-- Task instructions --
Below are entries. Reproduce exactly the lines between the line holding "the tag fails. -/" and the line holding "opaque Config.gcmTag : (key", inclusive, and only those.

(Collected data entries)
/-- What a draw of class 3 pops, and of what state. -/
def pops (s : State) (p : List Popped → State → Bool) : Bool := meets (nextSlots 0) (s.draw 3).2 p
def okPop (r : Popped) : Bool := match r.rec_ with | .ok _ => true | .error _ => false
/-- A queue with a returned record, one whose page is absent, and one of no class that is drawn. -/
def sReturned : State := { sV (recOf 0) with queues := [(0, { queue0 with head := 1, slots := [(0, .returned 7)] })] }
def sUnread : State := { sV [] with queues := [(0, { queue0 with base := 0x90000 })] }
/-- A request with an idle core that starts a task, one with no idle core, a die that pops nothing, a die without a class, one whose read is held;
a current, a stale, a returned and an unreadable record. -/
def startsClass (s : State) : Bool := match s.tryClass 0 3 with | .started _ => true | _ => false
def nextClass (s : State) (k : Nat) : Bool := match s.tryClass 0 k with | .next _ => true | _ => false
theorem wit_work_request :
    ((sV (recOf 0)).idleCores 0 ≠ [] ∧ (sV (recOf 0)).diePops 0 = true ∧ ((sV (recOf 0)).die 0).classOrder = [3] ∧
      startsClass (sV (recOf 0)) = true) ∧
    ({ sV (recOf 0) with syc := Syc.reset }).diePops 0 = false ∧ ({ sV [] with dies := [(0, Die.reset)] }.die 0).classOrder = [] ∧
    nextClass (sV (recOf 0)) 2 = true ∧ (let s : State := { sV [] with dies := [(0, { Die.reset with cbind := 12, passed := true })] }
      (s.die 0).classOrder = [2, 3]) ∧
    (match ({ sV (recOf 0) with smap := [(0, { socket := 6, rewrite := some 7 })] } : State).tryClass 0 3 with | .held => true | _ => false) = true := by
  decide +kernel

theorem wit_drawn_records :
    ((sV []).draw 2).1 = none ∧ (sReturned.queue 0).returned = [(0, 7)] ∧
    pops sReturned (fun ps _ => ps.map (fun p => (p.idx, p.crew)) == [(0, 7)] && ps.all okPop) = true ∧
    pops (sV (recOf 0)) (fun ps u => ps.length == 1 && ps.all okPop && !ps.any (·.stale) && decide (ps.length ≤ (u.idleCores 0).length) &&
      ((u.idleCores 0).zip ps).all fun x => !u.startHeld x.1 (u.queue 0).ctx x.2) = true ∧
    pops (sV (recOf 1)) (fun ps _ => ps.all okPop && ps.any (·.stale)) = true ∧
    pops sUnread (fun ps _ => ps.all (fun p => !okPop p) && ps.any (·.stale)) = true ∧
    pops { sV (recOf 0) with cores := (List.range 4).map fun k => (k, coreT) } (fun ps u => decide ((u.idleCores 0).length < ps.length)) = true ∧
    pops (sV (recOf 0)) (fun ps _ => ps.all fun p => !p.stale && ({ p with idx := 1, rec_ := .error (mkFault 0 0) } : Popped).stale) = true := by
  decide +kernel
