/-- What a monitor window counts and shows (R518 to R523): the cycles of sources 0 to 4, the sources that have passed the stability count
since they failed, the fallback's trim code and its error against the crystal. -/
structure MonitorWindow where
  counts : List Nat
  stable : List Nat
  trim : Nat
  errPpm : Int
deriving DecidableEq, Repr

/-- What state ROM finds (R496, R519, R545): whether the crystal is stable, whether the fuses read, the sources 0 to 2 that are not stable, the AVSBus
buses that do not answer, and the trim code. -/
structure RomResult where
  crystal : Bool
  fuses : Bool
  lost : List Nat
  silent : List Nat
  trim : Nat
deriving DecidableEq, Repr

/-- A telemetry reading of one rail (R547): rails 0 to 16 are the pace domains', 17 to 21 the rails of PW_XRAIL; millivolts, current in
0.1 A, the AVSBus status word, and whether it holds a fault bit. -/
structure RailReading where
  rail : Nat
  mv : Nat
  deciAmps : Nat
  status : Nat
  fault : Bool
deriving DecidableEq, Repr

/-- A layer of a round: the round's tenant and the layer's number (R144). -/
structure RoundLayer where
  tenant : Nat
  layer : Nat
deriving DecidableEq, Repr

/-- A unit found failed in TRAIN or TEST, as a repair entry names it (R502), with its test code. -/
structure FoundUnit where
  kind : Nat
  hive : Nat
  unit : Nat
  reason : Nat
deriving DecidableEq, Repr

/-- A Trondi instruction as the row's mnemonic takes it (R269): the context slot and unit that fetch it, PRED, FLAGS, the operand
codes D, A, B and C, FMT and IMM; then what the check bits of the SRAM words it reads show: 0 nothing, 1 a corrected word, 2 an
uncorrectable word (R565). -/
structure Insn where
  slot : Nat
  unit : Nat
  pred : BitVec 4
  flags : BitVec 8
  d : BitVec 8
  a : BitVec 8
  b : BitVec 8
  c : BitVec 8
  fmt : BitVec 4
  imm : Word
  ecc : Nat
deriving DecidableEq, Repr
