-- ==== Sys2Proof/Config.lean ====
section
/-! DEFINITION. What an implementation fixes, and the values the spec leaves open. Every constant here is opaque: nothing can
evaluate it, so a statement that holds, holds whatever its value. -/

namespace Sys2Proof

/-- The ordering code of the device (R2): true for the MRM-X16-K48, false for the MRM-X16-K32. -/
opaque Config.isK48 : Bool

/-- A free value: what stands where the spec states no value, drawn with a counter of the state. -/
opaque Config.freeValue : Nat → Word

/-- The device's serial number, from its fuses (R446). -/
opaque Config.serial : Word

/-- One less than the Aisle messages that a receiver's buffer takes (R15); the spec gives no number. -/
opaque Config.aisleCredits : Nat

/-- The silicon revision (R478, SV_PART). -/
opaque Config.revision : Nat

/-- The bring-up port straps as sampled (R494): a two-bit port number. -/
opaque Config.strapPort : Fin 4

/-- The number by which EV_HQ_QUEUE_ERROR reports a reason of R394; the spec gives the reasons no numbers. -/
opaque Config.queueErrorReason : Nat → Nat

/-- AES-256-XTS of one data unit (R122): encryption key, tweak, plaintext to ciphertext. -/
opaque Config.xtsEncrypt : (key tweak : List Byte) → List Byte → List Byte

/-- AES-256-CMAC (R122): integrity key and message to the 128 bits of the tag. -/
opaque Config.cmacBits : (key message : List Byte) → BitVec 128

/-- The 16 bytes of an AES-256-CMAC. -/
def Config.cmac (key message : List Byte) : List Byte := (List.range 16).map (fun i => (Config.cmacBits key message).extractLsb' (8 * i) 8)

/-- SHA-384 (R449, R489): the digest's 384 bits. -/
opaque Config.sha384Bits : List Byte → BitVec 384

/-- The digest's 48 bytes. -/
def Config.sha384 (b : List Byte) : List Byte := (List.range 48).map (fun i => (Config.sha384Bits b).extractLsb' (8 * i) 8)

/-- The integrity tag over bytes under a domain's keys (R36, R57); the spec names no algorithm for it. -/
opaque Config.mac : (keys : List Byte) → List Byte → Nat

/-- ECDSA P-384 by the identity key over SHA-384 of a message (R447): r and s, 96 bytes. -/
opaque Config.sign : List Byte → List Byte

/-- AES-256-GCM opened (R455, R463, R469): key, nonce, additional data, ciphertext and tag to the plaintext; none where the tag fails. -/
opaque Config.gcmOpen : (key nonce aad cipher tag : List Byte) → Option (List Byte)

/-- AES-256-GCM sealing (R469): the ciphertext by byte, and the tag. -/
opaque Config.gcmByte : (key nonce plain : List Byte) → Nat → Byte
opaque Config.gcmTag : (key nonce aad plain : List Byte) → BitVec 128

/-- A key blob opened with the key-agreement key (R455): the 96 bytes of KEYS; none where TAG fails. -/
opaque Config.unwrapBlob : List Byte → Option (List Byte)

/-- Whether a certificate chain's leaf holds the identity public key and the serial number (R448). -/
opaque Config.chainOk : List Byte → Bool

/-- Whether a debug token is signed by Uhlell for this serial number (R474). -/
opaque Config.tokenOk : List Byte → Bool

/-- Whether a bring-up image's signature verifies under the Uhlell key in the boot ROM (R499, R500). -/
opaque Config.imageSigned : List Byte → Bool

/-- Whether the SIGNATURE of a repair image is one of the Uhlell repair key over a message (R501). -/
opaque Config.repairSigned : (message sig : List Byte) → Bool

/-- The bytes of the boot ROM (R449). -/
opaque Config.bootRom : List Byte

/-- The key-agreement public key, X then Y, 96 bytes (R446, R449). -/
opaque Config.agreementKey : List Byte

end Sys2Proof
end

-- The answer --
/-- AES-256-GCM opened (R455, R463, R469): key, nonce, additional data, ciphertext and tag to the plaintext; none where the tag fails. -/
opaque Config.gcmOpen : (key nonce aad cipher tag : List Byte) → Option (List Byte)

/-- AES-256-GCM sealing (R469): the ciphertext by byte, and the tag. -/
opaque Config.gcmByte : (key nonce plain : List Byte) → Nat → Byte
opaque Config.gcmTag : (key nonce aad plain : List Byte) → BitVec 128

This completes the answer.